У него в той книге вскользь уже было о том, что народник ходил в народ по той же самой причине, по которой молодой британец, сын колонизатора, вдруг рядился в кенийское и объявлял себя кенийцем. С тех пор, как вы понимаете, я буквально потеряла сон, т.к. мне захотелось его почитать, но теперь не про хлыстов, а - подробно - о концепции внутренней колонизации. Возможно, я совсем дикая - впервые вижу статью по русской истории через призму постколониальных исследований, а таких уже миллион. Но пока я об этом ничего не знаю, моё счастье - б-е-з-г-р-а-н-и-ч-н-о.  
А тут ещё всё это дело в свете Фуко.
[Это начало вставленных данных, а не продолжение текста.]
-- ==== Sys2Proof/Laws/Step.lean ====
section
/-! SUPPORT. What a command, a host access, an engine step and a step of the machine can do, each said once. -/

namespace Sys2Proof.Machine

/-! ## Commands and accesses -/

/-- What no command changes: the configuration, the clock, the environment. -/
theorem exec_frame (i : Instr) (s : State) :
    ∃ t, exec i s = .next t ∧ t.cfg = s.cfg ∧ t.nowUs = s.nowUs ∧ t.env = s.env := by
  cases i <;> simp only [exec, execNop, execEst, execS2f, execF2s, execB2bits, execBits2b, execTxFrame, execTxBits,
    execTxAbort, execRxStart, execRxStop, execEvtPop, execSoftReset]
  all_goals repeat' split
  all_goals simp only [State.ok, State.fail]
  all_goals refine ⟨_, rfl, ?_⟩
  all_goals simp [beginTransmission, startNext, startFrom_frame, releaseLine, waveOff, State.powerOn]

/-- The same of the command of any word. -/
theorem runCommand_frame (w : Word) (s : State) :
    ∃ t, runCommand w s = .next t ∧ t.cfg = s.cfg ∧ t.nowUs = s.nowUs ∧ t.env = s.env := by
  unfold runCommand
  split
  · exact exec_frame _ _
  · exact ⟨_, rfl, rfl, rfl, rfl⟩

/-- The only commands that touch the RX engine (R150, R151, R203). -/
theorem exec_rx (i : Instr) (s t : State) (h : exec i s = .next t) :
    (i = .rxStart ∨ i = .rxStop ∨ i = .softReset) ∨ t.rx = s.rx := by
  cases i <;> first | (left; simp; done) | skip
  all_goals right
  all_goals simp only [exec, execNop, execEst, execS2f, execF2s, execB2bits, execBits2b, execTxFrame, execTxBits,
    execTxAbort, execEvtPop] at h
  all_goals repeat' split at h
  all_goals simp only [State.ok, State.fail] at h
  all_goals cases h
  all_goals simp [beginTransmission, startNext, startFrom_frame, releaseLine, waveOff]

/-- The only command that touches the frame registers (R37, R203). -/
theorem exec_frameRegs (i : Instr) (s t : State) (h : exec i s = .next t) :
    i = .softReset ∨ t.frame = s.frame := by
  cases i <;> first | (left; simp; done) | skip
  all_goals right
  all_goals simp only [exec, execNop, execEst, execS2f, execF2s, execB2bits, execBits2b, execTxFrame, execTxBits,
    execTxAbort, execEvtPop, execRxStart, execRxStop] at h
  all_goals repeat' split at h
  all_goals simp only [State.ok, State.fail] at h
  all_goals cases h
  all_goals simp [beginTransmission, startNext, startFrom_frame, releaseLine, waveOff]

/-- A register stands at its own offset only. -/
theorem targetAt_reg {n : Nat} {r : Reg} (h : targetAt n = .reg r) : n = r.offset := by
  have key : ∀ n < 0x70, (regAt? n).all (fun r => r.offset == n) = true := by decide
  unfold targetAt at h
  split at h
  · rename_i hn
    have := key n hn
    split at h
    · rename_i hx
      cases h
      rw [hx] at this
      exact (beq_iff_eq.1 this).symm
    · cases h
  · repeat' split at h
    all_goals cases h

/-- The offset of `CMD` is the only one whose write runs a command. -/
theorem targetAt_cmd (n : Nat) : targetAt n = .reg .cmd ↔ n = 0x00C :=
  ⟨targetAt_reg, fun h => by subst h; rfl⟩

/-- What no host access changes: the configuration, the clock, and the environment but for the value returned. -/
theorem hostAccess_frame (a : HostAccess) (s : State) :
    ∃ t, hostAccess a s = .next t ∧ t.cfg = s.cfg ∧ t.nowUs = s.nowUs ∧
      t.env = { s.env with rdata := t.env.rdata } := by
  cases a with
  | read off sz => simp only [hostAccess]; split <;> exact ⟨_, rfl, rfl, rfl, rfl⟩
  | write off sz w =>
    simp only [hostAccess]
    split
    · unfold writeTarget
      split
      · unfold writeReg
        split
        · obtain ⟨t, h, h1, h2, h3⟩ := runCommand_frame w s
          exact ⟨t, h, h1, h2, by rw [h3]⟩
        all_goals exact ⟨_, rfl, rfl, rfl, rfl⟩
      all_goals exact ⟨_, rfl, rfl, rfl, rfl⟩
    · exact ⟨_, rfl, rfl, rfl, rfl⟩

/-- What each command does to the reports. -/
theorem exec_reports (i : Instr) (s t : State) (h : exec i s = .next t) :
    (i = .txAbort ∧ Reports.Grows 8 8 s.irq t.irq) ∨ (i = .evtPop ∧ t.irq = { s.irq with evq := s.irq.evq.tail }) ∨
      (i = .softReset ∧ t.irq = Reports.reset) ∨ t.irq = s.irq := by
  cases i with
  | txAbort =>
    simp only [exec, execTxAbort] at h
    split at h <;> cases h
    · exact .inl ⟨rfl, Reports.emit_grows .txAborted _ _ (by decide) (by decide)⟩
    · exact .inr (.inr (.inr rfl))
  | evtPop =>
    simp only [exec, execEvtPop] at h
    split at h <;> cases h
    · exact .inr (.inr (.inr rfl))
    · exact .inr (.inl ⟨rfl, by simp [*]⟩)
  | softReset => cases h; exact .inr (.inr (.inl ⟨rfl, rfl⟩))
  | txFrame l =>
    simp only [exec, execTxFrame, itemsFrame, toneOf, List.cons_append, List.nil_append, beginTransmission_tone] at h
    repeat' split at h
    all_goals cases h; exact .inr (.inr (.inr rfl))
  | txBits l =>
    simp only [exec, execTxBits, itemsBits, toneOf, List.cons_append, List.nil_append, beginTransmission_tone] at h
    repeat' split at h
    all_goals cases h; exact .inr (.inr (.inr rfl))
  | _ =>
    simp only [exec, execNop, execEst, execS2f, execF2s, execB2bits, execBits2b, execRxStart, execRxStop] at h
    repeat' split at h
    all_goals cases h; exact .inr (.inr (.inr rfl))

/-- What a host access does to the engines and the reports: it runs a command; or it touches no engine, and clears bits
of `IRQ_STATUS`, or touches neither `IRQ_STATUS` nor the FIFO, or, as an illegal access, sets `BUS_ERR`. -/
theorem hostAccess_cases (a : HostAccess) (s t : State) (h : hostAccess a s = .next t) :
    (∃ w i, a = .write 0x00C .word w ∧ decode w = .ok i ∧ exec i s = .next t) ∨
    (t.rx = s.rx ∧ t.tx = s.tx ∧ t.frame = s.frame) ∧
    ((∃ w, a = .write 0x048 .word w ∧ t.irq = { s.irq with status := s.irq.status &&& ~~~(w.truncate 10) }) ∨
    (t.irq.evq = s.irq.evq ∧ t.irq.status = s.irq.status) ∨
    (t.irq = { s.irq with status := s.irq.status ||| busErrBit } ∧
      ∃ (off : BitVec 15) (sz : AccessSize), (sz ≠ .word ∨ off.toNat % 4 ≠ 0) ∧
        (a = .read off sz ∨ ∃ w, a = .write off sz w))) := by
  have hl : ∀ (off : BitVec 15) (sz : AccessSize), legalAccess off sz = false → sz ≠ .word ∨ off.toNat % 4 ≠ 0 := by
    intro off sz h
    by_contra hn
    rw [not_or, not_not, not_not] at hn
    simp [legalAccess, hn.1, hn.2] at h
  have ho : ∀ (off : BitVec 15) (n : Nat), n < 2 ^ 15 → off.toNat = n → off = BitVec.ofNat 15 n := by
    intro off n _ h
    rw [← h, BitVec.ofNat_toNat, BitVec.setWidth_eq]
  cases a with
  | read off sz =>
    simp only [hostAccess] at h
    split at h <;> cases h
    · exact .inr ⟨⟨rfl, rfl, rfl⟩, .inr (.inl ⟨rfl, rfl⟩)⟩
    · exact .inr ⟨⟨rfl, rfl, rfl⟩, .inr (.inr ⟨rfl, off, sz, hl _ _ (by simp_all), .inl rfl⟩)⟩
  | write off sz w =>
    simp only [hostAccess] at h
    split at h
    · rename_i hleg
      obtain rfl : sz = .word := by simp [legalAccess] at hleg; exact hleg.1
      rcases hr : targetAt off.toNat with r | _ | _ | _ | _ | _ | _ <;> rw [hr] at h <;> simp only [writeTarget] at h
      · have hoff := targetAt_reg hr
        cases r <;> simp only [writeReg] at h
        case cmd =>
          obtain rfl := ho off _ (by decide) hoff
          unfold runCommand at h
          split at h
          · exact .inl ⟨w, _, rfl, ‹_›, h⟩
          · cases h; exact .inr ⟨⟨rfl, rfl, rfl⟩, .inr (.inl ⟨rfl, rfl⟩)⟩
        case irqStatus =>
          obtain rfl := ho off _ (by decide) hoff
          cases h
          exact .inr ⟨⟨rfl, rfl, rfl⟩, .inl ⟨w, rfl, rfl⟩⟩
        all_goals cases h; exact .inr ⟨⟨rfl, rfl, rfl⟩, .inr (.inl ⟨rfl, rfl⟩)⟩
      all_goals cases h; exact .inr ⟨⟨rfl, rfl, rfl⟩, .inr (.inl ⟨rfl, rfl⟩)⟩
    · cases h; exact .inr ⟨⟨rfl, rfl, rfl⟩, .inr (.inr ⟨rfl, off, sz, hl _ _ (by simp_all), .inr ⟨w, rfl⟩⟩)⟩

/-! ## Engine steps -/

/-- What a TX phase step does not touch. -/
theorem txPhaseStep_frame (s : State) :
    (txPhaseStep s).cfg = s.cfg ∧ (txPhaseStep s).nowUs = s.nowUs ∧ (txPhaseStep s).env = s.env ∧
      (txPhaseStep s).conf = s.conf ∧ (txPhaseStep s).regs = s.regs ∧ (txPhaseStep s).frame = s.frame ∧
      (txPhaseStep s).rx = s.rx ∧ (txPhaseStep s).mem = s.mem ∧ (txPhaseStep s).irq.enable = s.irq.enable := by
  unfold txPhaseStep
  split
  · simp [waveOff]
  · simp [startNext, startFrom_frame]

/-- What the timeout test does: nothing, or it abandons the session. -/
theorem timeoutTest_cases (s : State) : timeoutTest s = s ∨ timeoutTest s = abandonSession s := by
  unfold timeoutTest
  split
  · exact .inr rfl
  · exact .inl rfl

/-- What the decoder's part of a window step does not touch. -/
theorem decodeWindow_frame (k : WinClass) (v : Freq) (s : State) :
    (decodeWindow k v s).cfg = s.cfg ∧ (decodeWindow k v s).nowUs = s.nowUs ∧ (decodeWindow k v s).env = s.env ∧
      (decodeWindow k v s).conf = s.conf ∧ (decodeWindow k v s).regs = s.regs ∧ (decodeWindow k v s).tx = s.tx ∧
      (decodeWindow k v s).irq.enable = s.irq.enable := by
  have h : ∀ s : State, (framingAction k v s).cfg = s.cfg ∧ (framingAction k v s).nowUs = s.nowUs ∧
      (framingAction k v s).env = s.env ∧ (framingAction k v s).conf = s.conf ∧ (framingAction k v s).regs = s.regs ∧
      (framingAction k v s).tx = s.tx ∧ (framingAction k v s).irq.enable = s.irq.enable := by
    intro s
    unfold framingAction
    split <;> simp [completeFrame, appendBit, sessionOverflow] <;> split <;> simp
  unfold decodeWindow
  split
  · split <;> simp
  · rcases timeoutTest_cases (framingAction k v s) with ht | ht <;> rw [ht]
    · exact h s
    · simpa [abandonSession] using h s

/-- What an RX window step does not touch. -/
theorem rxWindowStep_frame (s : State) :
    (rxWindowStep s).cfg = s.cfg ∧ (rxWindowStep s).nowUs = s.nowUs ∧ (rxWindowStep s).env = s.env ∧
      (rxWindowStep s).conf = s.conf ∧ (rxWindowStep s).regs = s.regs ∧ (rxWindowStep s).tx = s.tx ∧
      (rxWindowStep s).irq.enable = s.irq.enable := by
  have := decodeWindow_frame (classify s.cfg.toConfig s.rx.latTol s.rx.winEst) s.rx.winEst s
  simpa [rxWindowStep, openWindow] using this

/-- A TX phase step adds only TX_DONE and TX_SKIP to the reports (R186, R187). -/
theorem txPhaseStep_grows (s : State) : Reports.Grows 6 7 s.irq (txPhaseStep s).irq := by
  unfold txPhaseStep
  split
  · exact Reports.Grows.refl _ _ _
  · exact startFrom_grows _ _

/-- An RX window step adds only receive events to the reports (R156). -/
theorem rxWindowStep_grows (s : State) : Reports.Grows 1 5 s.irq (rxWindowStep s).irq := by
  have hf : ∀ (k : WinClass) (v : Freq) (s : State), Reports.Grows 1 5 s.irq (framingAction k v s).irq := by
    intro k v s
    unfold framingAction
    split
    · simp only [completeFrame, State.closeSession, State.emit]
      refine Reports.emit_grows _ _ _ ?_ ?_ <;> split <;> decide
    · unfold appendBit; split
      · exact Reports.emit_grows .rxOverflow _ _ (by decide) (by decide)
      · exact Reports.Grows.refl _ _ _
    · unfold appendBit; split
      · exact Reports.emit_grows .rxOverflow _ _ (by decide) (by decide)
      · exact Reports.Grows.refl _ _ _
    · exact Reports.emit_grows .rxWarn _ _ (by decide) (by decide)
    · exact Reports.emit_grows .rxWarn _ _ (by decide) (by decide)
    · exact Reports.Grows.refl _ _ _
  have hd : ∀ (k : WinClass) (v : Freq) (s : State), Reports.Grows 1 5 s.irq (decodeWindow k v s).irq := by
    intro k v s
    unfold decodeWindow
    split
    · split <;> exact Reports.Grows.refl _ _ _
    · refine (hf k v s).trans ?_
      rcases timeoutTest_cases (framingAction k v s) with h | h <;> rw [h]
      · exact Reports.Grows.refl _ _ _
      · exact Reports.emit_grows .rxTimeout _ _ (by decide) (by decide)
  exact hd _ _ s

/-- An edge capture touches only the accumulators of the RX engine. -/
theorem edgeCapture_frame (s : State) :
    ∃ n sat last span, edgeCapture s =
      { s with rx := { s.rx with accN := n, accSat := sat, accLast := last, accSpan := span } } := by
  unfold edgeCapture
  split
  · unfold RxEngine.capture
    split <;> exact ⟨_, _, _, _, rfl⟩
  · exact ⟨s.rx.accN, s.rx.accSat, s.rx.accLast, s.rx.accSpan, rfl⟩

/-! ## Steps -/

/-- Everything a step can be, each kind with the conditions under which it comes (R20, R72). -/
theorem step_cases {s t : State} (h : step s = .next t) :
    (txTurn s = true ∧ t = txPhaseStep (s.setTurn .rx)) ∨
    (txTurn s = false ∧ rxTurn s = true ∧ t = rxWindowStep (s.setTurn .edge)) ∨
    (txTurn s = false ∧ rxTurn s = false ∧ edgeTurn s = true ∧ t = nextEdge s) ∨
    (txTurn s = false ∧ rxTurn s = false ∧ edgeTurn s = false ∧ s.env.dueAccesses = [] ∧ t = tick s) ∨
    (txTurn s = false ∧ rxTurn s = false ∧ edgeTurn s = false ∧ ∃ a rest, s.env.dueAccesses = a :: rest ∧
      hostAccess a { s with env := { s.env with turn := .host, dueAccesses := rest } } = .next t) := by
  unfold step agentStep at h
  split at h
  · cases h; exact .inl ⟨‹_›, rfl⟩
  rename_i h1
  split at h
  · cases h; exact .inr (.inl ⟨by simpa using h1, ‹_›, rfl⟩)
  rename_i h2
  split at h
  · cases h; exact .inr (.inr (.inl ⟨by simpa using h1, by simpa using h2, ‹_›, rfl⟩))
  rename_i h3
  simp only [Bool.not_eq_true] at h1 h2 h3
  unfold nextAccess at h
  split at h
  · cases h; exact .inr (.inr (.inr (.inl ⟨h1, h2, h3, ‹_›, rfl⟩)))
  · exact .inr (.inr (.inr (.inr ⟨h1, h2, h3, _, _, ‹_›, h⟩)))

end Sys2Proof.Machine
end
Короче, праздник нон стоп.
В статье пять главок. Я буду постить по одной, потому что проверено - не катит в формате жж очень длинный текст. Но если бы мне такую статью давали по частям, то я бы за себя не поручилась, поэтому для нетерпеливых братьев и сестёр вся она есть вот здесь

В конце XVIII -начале XIX в. Российская империя проходила те же переходы от системы личного права и публичных казней к системе формального права и дисциплинарного принуждения, что и другие европейские монархии. Новые кодексы писались по образцу австрийских и прусских, иногда британских нововведений. Дисциплина солдатского тела достигалась в Петербурге теми же методами, что в Париже или Берлине. Крепостное право было отменено раньше и более правовым путем, чем американское рабство. В таких важных случаях, как отмена смертной казни, признание имущественных прав женщин или инициатива объединенной Европы, Россия опережала европейских партнеров.
В то же время грустный опыт русской монархии показывает необоснованность той идеализации королевского права, которая очевидна у Фуко*. Русские цари согласились бы скорее с Карлом Шмиттом, что суверенитет основан не на повседневном соблюдении закона, но на его экстраординарных нарушениях**. Законодательство сопровождалось чрезвычайным, но очень регулярным применением внезаконных практик принуждения и насилия. Те плавно развивались в свои дисциплинарные версии, основанные на видимости добровольного участия сторон. Как раз эти переходы и складки - явления, логически парадоксальные, но исторически закономерные, - более всего интересовали Фуко. Своими текучими или, скорее, поливалентными понятиями, такими как дисциплина, он открывал путь для параллельного анализа явлений не просто разных, но политически полярных.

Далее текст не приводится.